TO DO
Among the entries below, how many lines include the word "addOfs"? Reply with only the number.

STORED DATA
-- ==== Sys2Proof/Machine/Tim.lean ====
section
/-! DEFINITION. The time base: local and extended time, corrections, compare and capture channels (R275-R287). What a
compare event does at its destinations is in Compare.lean; the tick itself is completed in Tick.lean. -/

namespace Sys2Proof.Machine

def State.modTim (s : State) (f : TimSt → TimSt) : State := { s with tim := f s.tim }

/-- LAG and TIM_EXT_W (R277). -/
def State.lag (s : State) : Nat := s.bits Reg.TIM_EXT_STAT 15 8
def State.extW (s : State) : Nat := s.bits Reg.TIM_EXT_STAT 7 0

/-! ### Wraps -/

/-- A forward wrap: WRAPS and LAG advance, WRAP is set; LAG holds at 255, and reaching it sets EXT_STALE. The wraps beyond are kept
in `excess` until a fold makes room for them. -/
def State.wrapFwd (s : State) : State :=
  let s := (s.addWrap Reg.TIM_WRAPS 7 0 1).ifOn 10 fun s => s.timStat 0
  if s.lag = 255 then s.modTim fun t => { t with excess := t.excess + 1 }
  else
    let s := s.setBits Reg.TIM_EXT_STAT 15 8 (s.lag + 1)
    if s.lag = 255 then s.ifOn 10 fun s => s.timStat 2 else s

/-- A backward crossing: U falls by 1, taken from LAG, else from TIM_EXT_BASE with TIM_EXT_W and WRAPS; WRAP_BACK (R280). -/
def State.wrapBack (s : State) : State :=
  let s := if 0 < s.tim.excess then
      (s.addWrap Reg.TIM_WRAPS 7 0 255).modTim fun t => { t with excess := t.excess - 1 }
    else if 0 < s.lag then s.setBits Reg.TIM_EXT_STAT 15 8 (s.lag - 1) |>.setBits Reg.TIM_WRAPS 7 0 (s.bits Reg.TIM_WRAPS 7 0 + 255)
    else ((s.wrN Reg.TIM_EXT_BASE (s.rdN Reg.TIM_EXT_BASE + 2 ^ 32 - 1)).setBits Reg.TIM_EXT_STAT 7 0 (s.extW + 255)).setBits
      Reg.TIM_WRAPS 7 0 (s.bits Reg.TIM_WRAPS 7 0 + 255)
  s.ifOn 10 fun s => s.timStat 1

/-- A fold of n, at most LAG: U does not change, but for the wraps that LAG could not hold and that the fold makes room for
(R277). -/
def State.applyFold (s : State) : State :=
  let n := min s.tim.pFold s.lag
  let left := s.lag - n + s.tim.excess
  let s := s.modTim fun t => { t with pFold := 0 }
  if n = 0 then s
  else (((s.wrN Reg.TIM_EXT_BASE (s.rdN Reg.TIM_EXT_BASE + n)).setBits Reg.TIM_EXT_STAT 7 0 (s.extW + n)).setBits
    Reg.TIM_EXT_STAT 15 8 (min 255 left)).modTim fun t => { t with excess := left - 255 }

/-- Add the increment in 8.24 fixed point; carries of the 24-bit accumulator enter NOW (R275). -/
def State.addInc (s : State) : State :=
  let acc := s.tim.frac + s.rdN Reg.TIM_INC
  let now := s.rdN Reg.TIM_NOW + acc / 2 ^ 24
  let s := (s.modTim fun t => { t with frac := acc % 2 ^ 24 }).wrN Reg.TIM_NOW now
  if 2 ^ 32 ≤ now then s.wrapFwd else s

/-- Add a signed offset to extended time once (R280). -/
def State.addOfs (s : State) (v : Word) : State :=
  let now : Int := s.rdN Reg.TIM_NOW + v.toInt
  let s := (s.wr Reg.TIM_NOW (BitVec.ofInt 32 now)).modTim fun t => { t with pOfs := none }
  let s := s.setBit Reg.TIM_STAT 5 false
  if 2 ^ 32 ≤ now then s.wrapFwd else if now < 0 then s.wrapBack else s

/-- A new increment takes effect; the accumulator is kept (R279). -/
def State.applyInc (s : State) : State :=
  match s.tim.pInc with
  | none => s
  | some v => (s.wr Reg.TIM_INC v).modTim fun t => { t with pInc := none }

/-- Something waits for the tick boundary: an increment, an offset or a fold (R281). -/
def timPending (s : State) : Bool := s.tim.pInc.isSome || s.tim.pOfs.isSome || s.tim.pFold != 0

/-- Local time over one tick boundary: fold, increment, offset (R277, R281). -/
def State.advanceNow (s : State) : State :=
  let s := (s.applyFold.applyInc).addInc
  match s.tim.pOfs with
  | some v => s.addOfs v
  | none => s

/-- NOW wraps forward at the next tick. -/
def wrapsNext (s : State) : Bool :=
  let inc := match s.tim.pInc with | some v => v.toNat | none => s.rdN Reg.TIM_INC
  decide (2 ^ 32 ≤ s.rdN Reg.TIM_NOW + (s.tim.frac + inc) / 2 ^ 24)

/-! ### Compare channels (R282, R283) -/

def cmpTgt (s : State) (k : Nat) : Nat := s.rd64 (Reg.TIM_CMP_TGT_LO k) (Reg.TIM_CMP_TGT_HI k)

/-- An enabled channel whose target extended time has reached. -/
def cmpDue (s : State) (k : Nat) : Bool := s.bit (Reg.TIM_CMP_CFG k) 0 && decide (cmpTgt s k ≤ s.ext)

/-- A shadowed target pair takes effect. -/
def State.applyTgt (s : State) (k : Nat) : State :=
  match sget (fun _ => none) s.tim.pTgt k with
  | none => s
  | some v => (s.wr64 (Reg.TIM_CMP_TGT_LO k) (Reg.TIM_CMP_TGT_HI k) v.toNat).modTim fun t =>
      { t with pTgt := sset (fun _ => none) t.pTgt k none }

/-- At a tick every shadowed pair takes effect, except on a channel that matches on this tick: there after the match. -/
def State.applyTgts (s : State) : State :=
  (List.range 16).foldl (fun s k => if cmpDue s k then s else s.applyTgt k) s

/-- PERIOD values of 1-999 are taken as 1,000 ns. -/
def cmpPeriod (s : State) (k : Nat) : Nat :=
  let p := s.rdN (Reg.TIM_CMP_PERIOD k)
  if p = 0 then 0 else max p 1000

/-- After an event the channel ends or its target advances; each further period skipped counts in MISSED (R282). -/
def State.cmpAdvance (s : State) (k : Nat) : State :=
  let s := s.addWrap (Reg.TIM_CMP_CNT k) 15 0 1
  let p := cmpPeriod s k
  let s :=
    if p = 0 then s.hwBit (Reg.TIM_CMP_CFG k) 0 false
    else
      let t := cmpTgt s k + p
      let n := if t ≤ s.ext then (s.ext - t) / p + 1 else 0
      let s' := s.wr64 (Reg.TIM_CMP_TGT_LO k) (Reg.TIM_CMP_TGT_HI k) ((t + n * p) % 2 ^ 64)
      if n = 0 then s' else (s'.addSat (Reg.TIM_CMP_CNT k) 31 16 n).timStat 6
  s.applyTgt k

/-- Writing TGT_HI schedules the pair for the next tick. -/
def State.cmpTarget (s : State) (k : Nat) (hi : Word) : State :=
  let lo := sget (fun _ => 0) s.tim.tgtLo k
  s.modTim fun t => { t with pTgt := sset (fun _ => none) t.pTgt k (some (BitVec.ofNat 64 (hi.toNat * 2 ^ 32 + lo.toNat))) }

def execCmpTargetWrite (k : Fin 16) (hi : Word) (s : State) : Out1 := .next (s.ifOn 10 fun s => s.cmpTarget k.val hi)

/-- A write of TGT_LO goes to the shadow. -/
def State.cmpTargetLo (s : State) (k : Nat) (lo : Word) : State :=
  s.modTim fun t => { t with tgtLo := sset (fun _ => 0) t.tgtLo k lo }

/-! ### TM0 and TM1 (R284) -/

/-- Channels 14 and 15 drive TM0 and TM1 while enabled; an event during a pulse restarts it. -/
def State.tmEvent (s : State) (k : Nat) : State :=
  if k < 14 ∨ !s.bit (Reg.TIM_TM_CFG (k - 14)) 0 then s
  else (s.modTim fun t => { t with tm := sset (fun _ => none) t.tm (k - 14) (some s.clk) }).emit (.tm (k - 14) true)

/-- The pulse lasts WIDTH ns, rounded up to whole ticks. -/
def tmEnd (n : Nat) (s : State) : State :=
  match sget (fun _ => none) s.tim.tm n with
  | none => s
  | some t0 =>
    if s.clk - t0 < (s.bits (Reg.TIM_TM_CFG n) 31 2 + 7) / 8 * 8 then s
    else (s.modTim fun t => { t with tm := sset (fun _ => none) t.tm n none }).emit (.tm n false)

def execTmPulseEnd (n : Fin 2) (s : State) : Out1 := .next (s.ifOn 10 (tmEnd n.val))

/-! ### Corrections -/

/-- TIM_INC (R279): outside 0x07F0_0000 to 0x0810_0000 refused with INC_REJ. -/
def timIncWrite (v : Word) (s : State) : State :=
  if v.toNat < 0x07F00000 ∨ 0x08100000 < v.toNat then s.timStat 3 else s.modTim fun t => { t with pInc := some v }

def execTimIncWrite (v : Word) (s : State) : Out1 := .next (s.ifOn 10 (timIncWrite v))

/-- The extended time of the next tick without an offset: an offset adds to it on that tick (R281). -/
def nextExt (s : State) : Nat := ((s.modTim fun t => { t with pOfs := none }).advanceNow).ext

/-- TIM_OFFSET (R280): refused with OFS_REJ above 10^9 ns, while one is pending, or where extended time would be negative on the
tick that adds it. -/
def timOfsWrite (v : Word) (s : State) : State :=
  if 1000000000 < v.toInt.natAbs ∨ s.bit Reg.TIM_STAT 5 ∨ (nextExt s : Int) + v.toInt < 0 then s.timStat 4
  else (s.modTim fun t => { t with pOfs := some v }).setBit Reg.TIM_STAT 5 true

def execTimOffsetWrite (v : Word) (s : State) : Out1 := .next (s.ifOn 10 (timOfsWrite v))

/-- TIM_EXT_FOLD (R277): writes before one boundary add together. -/
def timFold (n : Nat) (s : State) : State := s.modTim fun t => { t with pFold := t.pFold + n % 256 }

def execExtFold (n : Byte) (s : State) : Out1 := .next (s.ifOn 10 (timFold n.toNat))

/-! ### Snapshots and captures -/

/-- The bus answers with a value. -/
def State.answer (s : State) (v : Nat) : State := { s with resp := .data (BitVec.ofNat 64 v) }

/-- Reading TIM_SNAPr_LO (R278). -/
def timSnap (r : Nat) (s : State) : State :=
  (((s.wr (Reg.TIM_SNAP_LO r) (s.rd Reg.TIM_NOW)).wrN (Reg.TIM_SNAP_HI r) s.extU).wrN (Reg.TIM_SNAP_W r)
    (s.bits Reg.TIM_WRAPS 7 0 + 256 * s.lag)).answer (s.rdN Reg.TIM_NOW)

def execSnapshotRead (r : Fin 3) (s : State) : Out1 := .next (s.ifOn 10 (timSnap r.val))

/-- Where a capture channel's stamp lies; 8 is PPS_IN. -/
def capLo (k : Nat) : Nat := if k = 8 then Reg.TIM_PPSIN_TIME_LO else Reg.TIM_CAP_TIME_LO k
def capHi (k : Nat) : Nat := if k = 8 then Reg.TIM_PPSIN_TIME_HI else Reg.TIM_CAP_TIME_HI k

/-- Place a stamp, or hold it while the channel is frozen; a replaced held one sets CAP_OVR (R286). -/
def State.stampCap (s : State) (k t : Nat) : State :=
  if sget (fun _ => false) s.tim.frozen k then
    let s' := if (sget (fun _ => none) s.tim.held k).isSome then s.timStat 7 else s
    s'.modTim fun x => { x with held := sset (fun _ => none) x.held k (some (BitVec.ofNat 64 t)) }
  else s.wr64 (capLo k) (capHi k) t

/-- A capture of channel k: the stamp and its count, frozen or not. -/
def timCapture (k age : Nat) (s : State) : State :=
  if s.bits (Reg.TIM_CAP_CFG k) 1 0 = 0 then s
  else (s.stampCap k (s.ext - age)).addWrap (Reg.TIM_CAP_CNT k) 31 0 1

/-- Reading TIME_LO freezes the stamp until TIME_HI is read (R286). -/
def capReadLo (k : Nat) (s : State) : State :=
  (s.modTim fun t => { t with frozen := sset (fun _ => false) t.frozen k true }).answer (s.rdN (capLo k))

def execCapReadLo (k : Fin 9) (s : State) : Out1 := .next (s.ifOn 10 (capReadLo k.val))

/-- Reading TIME_HI releases the stamp and applies a held capture. -/
def capReadHi (k : Nat) (s : State) : State :=
  let s' := (s.modTim fun t => { t with frozen := sset (fun _ => false) t.frozen k false }).answer (s.rdN (capHi k))
  match sget (fun _ => none) s.tim.held k with
  | none => s'
  | some v => (s'.wr64 (capLo k) (capHi k) v.toNat).modTim fun t => { t with held := sset (fun _ => none) t.held k none }

def execCapReadHi (k : Fin 9) (s : State) : Out1 := .next (s.ifOn 10 (capReadHi k.val))

/-- PPS_IN_EDGE (R287): stamped, or ignored and counted within 500 ms of the last accepted edge. -/
def ppsEdge (age : Nat) (s : State) : State :=
  if !s.bit Reg.TIM_PPSIN_CFG 0 then s
  else
    let early : Bool := match s.tim.ppsLast with | some t => decide (s.clk - age - t < 500000000) | none => false
    if early then s.addSat Reg.TIM_PPSIN_CNT 31 16 1
    else ((s.stampCap 8 (s.ext - age)).addWrap Reg.TIM_PPSIN_CNT 15 0 1).timStat 8 |>.modTim fun t =>
      { t with ppsLast := some (s.clk - age) }

def execPpsInEdge (age : Nat) (s : State) : Out1 := .next (s.ifOn 10 (ppsEdge age))

end Sys2Proof.Machine
end

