-- ==== Sys2Proof/Machine/FusionClose.lean ====
section
/-! DEFINITION. The alignment close: bank switch, voting, tracks, degradation, rows and the aligned block (R219, R227-R237),
and the messages and writes that follow it. -/

namespace Sys2Proof.Machine

/-! ### binary32 helpers -/

def g32A (x y : Word) : Word := BitVec.ofNat 32 (fpAdd f32 0 x.toNat y.toNat).1
def g32S (x y : Word) : Word := BitVec.ofNat 32 (fpSub f32 0 x.toNat y.toNat).1
def g32M (x y : Word) : Word := BitVec.ofNat 32 (fpMul f32 0 x.toNat y.toNat).1
def g32D (x y : Word) : Word := BitVec.ofNat 32 (fpDiv f32 0 x.toNat y.toNat).1
def g32Sqrt (x : Word) : Word := BitVec.ofNat 32 (fpSqrt f32 0 x.toNat).1
def g32Lt (x y : Word) : Bool := fpLtB f32 x.toNat y.toNat
def g32I (n : Int) : Word := BitVec.ofNat 32 (fpOfInt f32 0 n).1
def g32Abs (x : Word) : Word := x &&& 0x7FFFFFFF

/-! ### Voting (R234) -/

/-- A reference: sensor (64 + track for a fixed target), value at t_r, standard deviation. -/
structure VRef where
  id  : Nat
  val : Word × Word
  sd  : Word
  deriving DecidableEq, Repr

/-- A heading difference, taken into ±180°. -/
def hdgDiff (a b : Word) : Word :=
  let d := g32S a b
  if g32Lt (g32I 180) d then g32S d (g32I 360) else if g32Lt d (g32I (-180)) then g32A d (g32I 360) else d

def refDist (hdg : Bool) (a b : Word × Word) : Word :=
  if hdg then g32Abs (hdgDiff a.1 b.1)
  else
    let x := g32S a.1 b.1
    let y := g32S a.2 b.2
    g32Sqrt (g32A (g32M x x) (g32M y y))

/-- Insert into an ascending list. -/
def insAsc (w : Word) : List Word → List Word
  | [] => [w]
  | v :: vs => if g32Lt w v then w :: v :: vs else v :: insAsc w vs

/-- Median; of an even number the mean of the middle two. -/
def median (ws : List Word) : Word :=
  let v := ws.foldr insAsc []
  let n := v.length
  if n % 2 = 1 then v.getD (n / 2) 0 else g32D (g32A (v.getD (n / 2 - 1) 0) (v.getD (n / 2) 0)) (g32I 2)

/-- Farther from a value than MED, or than three standard deviations where that is larger. -/
def refFar (hdg : Bool) (med : Word) (r : VRef) (x : Word × Word) : Bool :=
  let t := g32M (g32I 3) r.sd
  g32Lt (if g32Lt med t then t else med) (refDist hdg r.val x)

/-- Does a reference fail the test that the counted references make? -/
def refFails (hdg : Bool) (med : Word) (counted : List VRef) (pred : Option (Word × Word)) (r : VRef) : Bool :=
  match counted with
  | [] => match pred with | some p => refFar hdg med r p | none => true
  | [_] => match pred with
    | some p => refFar hdg med r p
    | none => false
  | [a, b] => match pred with
    | none => false
    | some p =>
      if r.id = a.id then refFar hdg med r b.val && refFar hdg med r p && !refFar hdg med b p
      else if r.id = b.id then refFar hdg med r a.val && refFar hdg med r p && !refFar hdg med a p
      else refFar hdg med r a.val && refFar hdg med r b.val && refFar hdg med r p
  | c :: _ =>
    if hdg then
      let m := median (counted.map fun x => hdgDiff x.val.1 c.val.1)
      refFar hdg med r (g32A c.val.1 m, 0)
    else refFar hdg med r (median (counted.map fun x => x.val.1), median (counted.map fun x => x.val.2))

def rejected (s : State) (k : Nat) : Bool := s.bit (Reg.FSN_SNS_STAT k) 2

/-- The latest estimate issued, and how many closes ago its step closed (0: the last one). -/
def latestEst (s : State) : Option (Nat × Msg) :=
  (List.range s.fsn.ests.length).findSome? fun i => match (s.fsn.ests[i]?).getD none with | some m => some (i, m) | none => none

def estWords (s : State) : List Word := match latestEst s with | some (_, m) => m | none => []

/-- The increments of the newest `n` steps, this one first. -/
def incsOver (s : State) (incr : List Word) (n : Nat) : List (List Word) := (incr :: s.fsn.incs).take n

EXPECTED OUTPUT
2